Hi everyone!

I’m a computational modeler but relatively new to Bayesian methods and PyMC3.

I was hoping to pick your brain on a problem I’m working on:

(I’m new to the forum so I’m sorry if a similar question was asked before, I haven’t been able to find it yet.)

I have a set of coupled first-order ODE’s (twelve or so). They depend on one another, as well as a set of exogenous variables that I model as constants.

They are mostly in the form of dY(t)/dt = par_1 * Y(t) + par_2* X(t) + par_3 * Z(t) + par_4 * exo_var + …

. The ODEs are therefore linear, but they may become nonlinear if I allow interaction terms during model selection at a later point. The total number of uncertain parameters in the model (par_i) goes up to about 70.

I have some data for most of the variables (500 individuals approx, with several data points over time) to calibrate these equations, but with lots and lots of missing data. And of 1-2 variables, I have no data at all. Luckily, as I understand it, PyMC3 automatically performs Bayesian imputation, and I can simply assign a prior distribution to the variables that I do not have data of and then leave them completely unseen.

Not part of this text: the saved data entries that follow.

-- ==== Sys2Proof/Laws/FramesRequests.lean ====
section
/-! SUPPORT. Frames of whole frames taken and of whole requests: what an accepted pose, an accepted demand and each judged
request leave as they were. -/

namespace Sys2Proof.Machine

set_option Elab.async false

/-! ### Accepted frames (R27, R34, R38, R42) -/

/-- The frame of an accepted pose. -/
abbrev Touch.pose : Touch := { Touch.posed with poses := true, sent := true }

theorem forwardPose_within (k : Crane) (flags : Nat) (s : State) : Within { sent := true } s (forwardPose k flags s) := by
  unfold forwardPose
  split
  · exact Within.refl _ _
  · exact send_within _ _ _

theorem substituteStop_within (k : Crane) (s : State) :
    Within { lanes := true, sent := true, counters := true } s (substituteStop k s) := by
  unfold substituteStop
  exact ite_within ((count_within _ _ _ _).after (sendDemand_within _ _ _ _ _ _).mono) (Within.refl _ _)

theorem acceptPose_within (k : Crane) (f : List Byte) (s : State) : Within Touch.pose s (acceptPose k f s) := by
  have h : Within Touch.pose s (advanceLane k (s.lane k).lastSeq (poseIn f).seq
      (recordPose k (poseIn f) (seqStep k (poseIn f).seq s))).2 :=
    (advanceLane_within _ _ _ _).after ((recordPose_within _ _ _).after (seqStep_within _ _ _).mono)
  unfold acceptPose
  exact (substituteStop_within _ _).after ((forwardPose_within _ _ _).after ((poseBlocks_within _ _ _).after h))

/-- The frame of an accepted demand. -/
abbrev Touch.demand : Touch :=
  { lanes := true, air := true, gov := true, vanes := true, bookings := true, sent := true, counters := true }

theorem acceptDemand_within (k : Crane) (f : List Byte) (s : State) : Within Touch.demand s (acceptDemand k f s) := by
  have h : Within Touch.demand s (stepOnDemand k (demandIn f) (cabStep k s)) :=
    (stepOnDemand_within _ _ _).after (cabStep_within _ _).mono
  have h2 := (govern_within k (demandIn f).speed _).after h
  unfold acceptDemand
  exact (reloadTimer_within _ _ _).after ((sendDemand_within _ _ _ _ _ _).after h2)

/-! ### Responses (R161, R174) -/

theorem answer_within (q : Req) (tag : Byte) (rs : Reply × State) :
    Within { sent := true } rs.2 (answer q tag rs) := send_within _ _ _

theorem answerRead_within (q : Req) (tag : Byte) (rs : Reply × State) :
    Within { sent := true } rs.2 (answerRead q tag rs) := by
  unfold answerRead
  exact foldl_within (fun s _ => send_within _ _ s) _ _

/-! ### Requests that leave mode, clock and settings as they stand -/

theorem haltCrane_within (tgt : Target) (s : State) :
    Within { lanes := true, air := true, vanes := true, bookings := true } s (haltCrane tgt s).2 := by
  unfold haltCrane
  split
  · exact Within.refl _ _
  · dsimp only
    exact haltState_within _ _

theorem releaseCrane_within (tgt : Target) (s : State) :
    Within { lanes := true, air := true, bookings := true } s (releaseCrane tgt s).2 := by
  unfold releaseCrane
  split
  · exact Within.refl _ _
  split
  · exact Within.refl _ _
  split
  · exact Within.refl _ _
  split
  · exact Within.refl _ _
  split
  · exact Within.refl _ _
  · dsimp only
    exact runState_within _ _

theorem resumeCrane_within (tgt : Target) (s : State) : Within Touch.step s (resumeCrane tgt s).2 := by
  unfold resumeCrane
  split
  · exact Within.refl _ _
  split
  · exact Within.refl _ _
  split
  · exact Within.refl _ _
  split
  · exact Within.refl _ _
  · dsimp only
    exact (judgeResume_within _ _).after (returnSwept_within _ _).mono

theorem forceReleaseZone_within (tgt : Target) (s : State) :
    Within { air := true, vanes := true } s (forceReleaseZone tgt s).2 := by
  unfold forceReleaseZone
  split
  · exact Within.refl _ _
  split
  · exact Within.refl _ _
  split
  · exact Within.refl _ _
  split
  · exact Within.refl _ _
  · dsimp only
    exact release_within _ _

theorem setZonePermissions_within (tgt : Target) (mode : Nat) (p : PermSet) (e : Option Nat) (s : State) :
    Within Touch.permission s (setZonePermissions tgt mode p e s).2 := by
  unfold setZonePermissions
  split
  · exact Within.refl _ _
  split
  · exact Within.refl _ _
  split
  · exact Within.refl _ _
  split
  · split
    · exact Within.refl _ _
    · dsimp only
      exact (reexamine_within _ _).after (setPerm_within _ _ _).mono
  · dsimp only
    exact (reexamine_within _ _).after (revertPerm_within _ _).mono

theorem grantAccess_within (tgt : Target) (zone : Nat) (u : PermSet) (e : Option Nat) (s : State) :
    Within Touch.permission s (grantAccess tgt zone u e s).2 := by
  unfold grantAccess
  split
  · exact Within.refl _ _
  split
  · exact Within.refl _ _
  split
  · exact Within.refl _ _
  split
  · exact Within.refl _ _
  split
  · exact Within.refl _ _
  dsimp only
  split
  · dsimp only
    exact (reexamine_within _ _).after (setGrants_within _ _).mono
  · split
    · exact Within.refl _ _
    · dsimp only
      exact (reexamine_within _ _).after (setGrants_within _ _).mono

theorem revokeAccess_within (tgt : Target) (zone : Nat) (s : State) :
    Within Touch.permission s (revokeAccess tgt zone s).2 := by
  unfold revokeAccess
  split
  · split
    · dsimp only
      exact (reexamine_within _ _).after (setGrants_within _ _).mono
    · exact Within.refl _ _
  · exact Within.refl _ _

theorem bookLift_within (tgt : Target) (p : LiftPlan) (s : State) :
    Within { bookings := true } s (bookLift tgt p s).2 := by
  unfold bookLift
  split
  · exact Within.refl _ _
  split
  · exact Within.refl _ _
  · dsimp only
    exact (reportBooking_within _ _).after (setBookings_within _ _)

theorem cancelBooking_within (tgt : Target) (s : State) : Within Touch.step s (cancelBooking tgt s).2 := by
  unfold cancelBooking
  split
  · exact Within.refl _ _
  split
  · exact Within.refl _ _
  · dsimp only
    exact cancelLift_within _ _

theorem retireBooking_within (tgt : Target) (s : State) : Within { bookings := true } s (retireBooking tgt s).2 := by
  unfold retireBooking
  split
  · exact Within.refl _ _
  split
  · exact setBookings_within _ _
  · exact Within.refl _ _

theorem triggerCapture_within (tgt : Target) (s : State) : Within {} s (triggerCapture tgt s).2 := by
  unfold triggerCapture
  split
  · exact Within.refl _ _
  split
  · exact Within.refl _ _
  · exact trigger_within _ _ _ _

/-! ### CRANE RESTART (R166) -/

theorem restartLane_within (k : Crane) (s : State) : Within { lanes := true, poses := true } s (restartLane k s) :=
  (setPose_within _ _ _).after ((setLane_within _ _ _).after ((setControl_within _ _ _).after
    (setLaneState_within _ _ _).mono))

theorem clearCounters_within (k : Crane) (s : State) : Within { counters := true } s (clearCounters k s) where
  mode := rfl
  now := rfl
  clock := rfl
  line := rfl
  pending := rfl
  freeCount := rfl
  lanes _ := rfl
  poses _ := rfl
  site _ := rfl
  air _ := rfl
  access _ := rfl
  gov _ := rfl
  winds _ := rfl
  vanes _ := rfl
  bookings _ := rfl
  mgmt _ := rfl
  sent _ := rfl
  recorder := .plain rfl rfl rfl rfl (fun h => Bool.noConfusion h) fun h => h.setCounters k _ zeroRow_le

/-- The frame of CRANE RESTART. -/
abbrev Touch.restart : Touch :=
  { lanes := true, poses := true, air := true, gov := true, winds := true, vanes := true, bookings := true,
    counters := true }

theorem restart_within (k : Crane) (s : State) : Within Touch.restart s (restart k s) := by
  unfold restart
  have h : Within Touch.restart s
      (setVaneRec k .reset ((restartArbiter k (restartLane k s)).setGov k .reset)) :=
    (setVaneRec_within _ _ _).after ((setGov_within _ _ _).after ((restartArbiter_within _ _).after
      (restartLane_within _ _).mono))
  dsimp only
  exact (clearCounters_within _ _).after ((suspend_within _ _ _).after ((initialise_within _ _ _).after h))

theorem craneRestart_within (tgt : Target) (s : State) : Within Touch.restart s (craneRestart tgt s).2 := by
  unfold craneRestart
  split
  · exact Within.refl _ _
  · dsimp only
    exact restart_within _ _

/-! ### Counter Bank, Report Queue, settings, capture (R154, R156 to R160, R165, R170) -/

/-- The frame of a transfer. -/
abbrev Touch.transfer : Touch := { counters := true, recorder := true }

/-- A whole recorder written, sound if the old one was. -/
theorem recorder_within {w : Touch} (s : State) (r : Recorder) (hc : w.counters = true) (hr : w.recorder = true)
    (h : s.recorder.Sound → r.Sound) : Within w s (s.setRecorder r) :=
  setRecorder_within ⟨fun x => by simp [hr] at x, fun x => by simp [hr] at x, fun x => by simp [hr] at x,
    fun x => by simp [hr] at x, fun x => by simp [hc] at x, h⟩

theorem transferCrane_within (s : State) (k : Crane) : Within Touch.transfer s (transferCrane s k) := by
  refine recorder_within _ _ rfl rfl fun h => ?_
  have h' : Recorder.Sound { s.recorder with
      reports := s.recorder.reports.set k { values := s.recorder.counters[k], stamp := some s.stamp } } := by
    refine ⟨fun j i => ⟨(h.1 j i).1, ?_⟩, h.2⟩
    by_cases hjk : k = j
    · subst hjk
      simpa using (h.1 k i).1
    · have := (h.1 j i).2
      simpa [Vector.getElem_set, Fin.val_ne_of_ne hjk] using this
  exact h'.setCounters k _ zeroRow_le

theorem transferOne_within (k : Crane) (s : State) : Within Touch.transfer s (transferOne k s) :=
  (offer_within _ _).after (transferCrane_within _ _)

theorem transferAll_within (s : State) : Within Touch.transfer s (transferAll s) := by
  unfold transferAll
  exact (offer_within _ _).after (foldl_within transferCrane_within _ _)

theorem snapshotCounters_within (tgt : Target) (s : State) : Within Touch.transfer s (snapshotCounters tgt s).2 := by
  unfold snapshotCounters
  split
  · dsimp only
    exact transferAll_within _
  split
  · exact Within.refl _ _
  · dsimp only
    exact transferOne_within _ _

theorem setReporting_within (tgt : Target) (c : Settings) (s : State) :
    Within { recorder := true } s (setReporting tgt c s).2 := by
  unfold setReporting
  split
  · exact Within.refl _ _
  split
  · exact setRecorder_within ⟨nofun, nofun, nofun, nofun, fun _ => rfl, id⟩
  · exact Within.refl _ _

theorem readCapture_within (tgt : Target) (part : Nat) (s : State) : Within {} s (readCapture tgt part s).2 := by
  unfold readCapture
  split
  · exact Within.refl _ _
  split
  · exact Within.refl _ _
  · dsimp only
    refine ite_within ?_ (Within.refl _ _)
    unfold emptyCapture
    split
    · exact Within.refl _ _
    · exact setRecorder_within (.plain rfl rfl rfl rfl (fun _ => rfl) fun h =>
        ⟨h.1, h.2.1, h.2.2.1, h.2.2.2.1, h.2.2.2.2.1, Nat.zero_le _⟩)

theorem resetRecorder_within (s : State) : Within Touch.transfer s (resetRecorder s) := by
  refine recorder_within _ _ rfl rfl fun _ => ?_
  refine ⟨fun k i => ⟨?_, ?_⟩, Nat.zero_le 32, List.Pairwise.nil, nofun, Nat.zero_le 65535, Nat.zero_le 255⟩
  · simp [Counter.zero]
  · simp [Counter.zero, CounterReport.reset]

/-- Folding lost reports into a sound recorder with room in its queue leaves it sound (R156). -/
theorem noteOverflow_sound (s : State) (h : s.recorder.Sound) (hl : s.recorder.queue.length ≤ 31) :
    (noteOverflow s).recorder.Sound := by
  unfold noteOverflow
  dsimp only
  split
  · exact h
  split
  · refine ⟨h.1, by simpa using h.2.1, ?_, ?_, by simp, h.2.2.2.2.2⟩
    · show List.Pairwise _ (List.map _ _)
      rw [List.pairwise_map]
      refine h.2.2.1.imp fun {a b} hab => ?_
      unfold Report.apart at *
      split <;> split <;> exact hab
    · intro e he
      obtain ⟨a, ha, rfl⟩ := List.mem_map.1 he
      have := h.2.2.2.1 a ha
      split
      · dsimp
        omega
      · exact this
  · rename_i hn
    refine ⟨h.1, by simp; omega, ?_, ?_, by simp, h.2.2.2.2.2⟩
    · refine List.pairwise_cons.2 ⟨fun b hb hab => hn (List.any_eq_true.2 ⟨b, hb, ?_⟩), h.2.2.1⟩
      have := hab.1
      simp at this
      simp [← this]
    · intro e he
      rcases List.mem_cons.1 he with rfl | he
      · exact ⟨Nat.le_refl 1, show 1 ≤ 255 by decide⟩
      · exact h.2.2.2.1 e he

/-- Apart from the recorder, folding lost reports changes nothing. -/
theorem noteOverflow_eq (s : State) : noteOverflow s = s.setRecorder (noteOverflow s).recorder := by
  unfold noteOverflow
  dsimp only
  split <;> rfl

theorem noteOverflow_kept (s : State) : (noteOverflow s).recorder.settings = s.recorder.settings
    ∧ (noteOverflow s).recorder.paceTimer = s.recorder.paceTimer
    ∧ (noteOverflow s).recorder.transferTimer = s.recorder.transferTimer
    ∧ (noteOverflow s).recorder.reports = s.recorder.reports
    ∧ (noteOverflow s).recorder.counters = s.recorder.counters := by
  unfold noteOverflow
  dsimp only
  split <;> exact ⟨rfl, rfl, rfl, rfl, rfl⟩

theorem sendHead_within (s : State) : Within { sent := true } s (sendHead s) := by
  unfold sendHead
  split
  · exact Within.refl _ _
  · rename_i e es he
    refine (send_within _ _ _).after ?_
    have hk := noteOverflow_kept (s.setRecorder { s.recorder with queue := es })
    rw [noteOverflow_eq]
    refine setRecorder_within (r := (noteOverflow (s.setRecorder { s.recorder with queue := es })).recorder)
      (.plain hk.1 hk.2.1 hk.2.2.1 hk.2.2.2.1 (fun _ => hk.2.2.2.2) fun h => noteOverflow_sound _ ?_ ?_)
    · have hq := h.2
      rw [he] at hq
      exact ⟨h.1, (Nat.le_succ _).trans hq.1, (List.pairwise_cons.1 hq.2.1).2,
        fun x hx => hq.2.2.1 x (List.mem_cons_of_mem _ hx), hq.2.2.2⟩
    · have hq := h.2.1
      rw [he] at hq
      exact Nat.le_of_succ_le_succ hq

/-! ### COMMENCE: what it does after the mode has changed (R164) -/

/-- The frame of COMMENCE, the mode apart. -/
abbrev Touch.commence : Touch := { lanes := true, air := true, winds := true, vanes := true, bookings := true }

theorem startMonitor_within (s : State) (k : Crane) : Within { winds := true } s (startMonitor s k) := by
  unfold startMonitor
  exact ite_within (initialise_within _ _ _) (Within.refl _ _)

theorem runPresent_within (s : State) (k : Crane) : Within { lanes := true } s (runPresent s k) := by
  unfold runPresent
  exact ite_within (setControl_within _ _ _) (Within.refl _ _)

theorem startUpAtCommence_within (s : State) (k : Crane) : Within Touch.commence s (startUpAtCommence s k) := by
  unfold startUpAtCommence
  split
  · exact Within.refl _ _
  · rename_i prof _
    have h := startVaning_within k prof s
    refine ite_within ?_ (Within.refl _ _)
    dsimp only
    exact ite_within h.mono ((suspend_within k .wind _).after h.mono)

theorem startOperating_within (s : State) :
    Within Touch.commence { s with mode := .operating } (startOperating s) := by
  unfold startOperating
  refine Within.after (a := Touch.commence) (foldl_within (fun s k => (judgeResume_within k s).mono) _ _) ?_
  refine Within.after (foldl_within startUpAtCommence_within _ _) ?_
  refine Within.after (foldl_within runPresent_within _ _) ?_
  refine Within.after (foldl_within (fun s k => markSettling_within k s) _ _) ?_
  exact (foldl_within startMonitor_within _ _).mono

end Sys2Proof.Machine
end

Now I wish to estimate the posterior distribution and run simulations with this model that makes reasonably accurate predictions. First of all, I’m wondering: is this feasible at all? Or do you believe I need to make additional assumptions to reduce the parameter space?

Second, I’m aware that there’s a API for ODEs, but as I understand it, it’s quite slow with high-dimensional ODEs. How would you suggest I best implement this model as to make it run efficiently with the NUTS sampler?

Finally, on top of all this, as I mentioned, I also have uncertainties regarding the form of the model (e.g., should I add interaction terms, such as par * Y(t) * X(t) ). What kind of model selection procedure would you recommend I could use together with or in PyMC3? I have looked into Bayesian model averaging but that seems to require that I estimate posterior distributions for every model, which is infeasible as the number of possible model specifications are very large as well.

I would really appreciate any thoughts on this (ambitious) project!